-- ==== Sys2Proof/Machine/Dispatch.lean ====
section
/-! DEFINITION. The meaning of every command: one direct call of it per constructor. -/
namespace Sys2Proof.Machine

◆ Exercise goal ◆
Within the material above, how many lines include the string "Machine"? Give only the number.

◆ Final answer ◆
2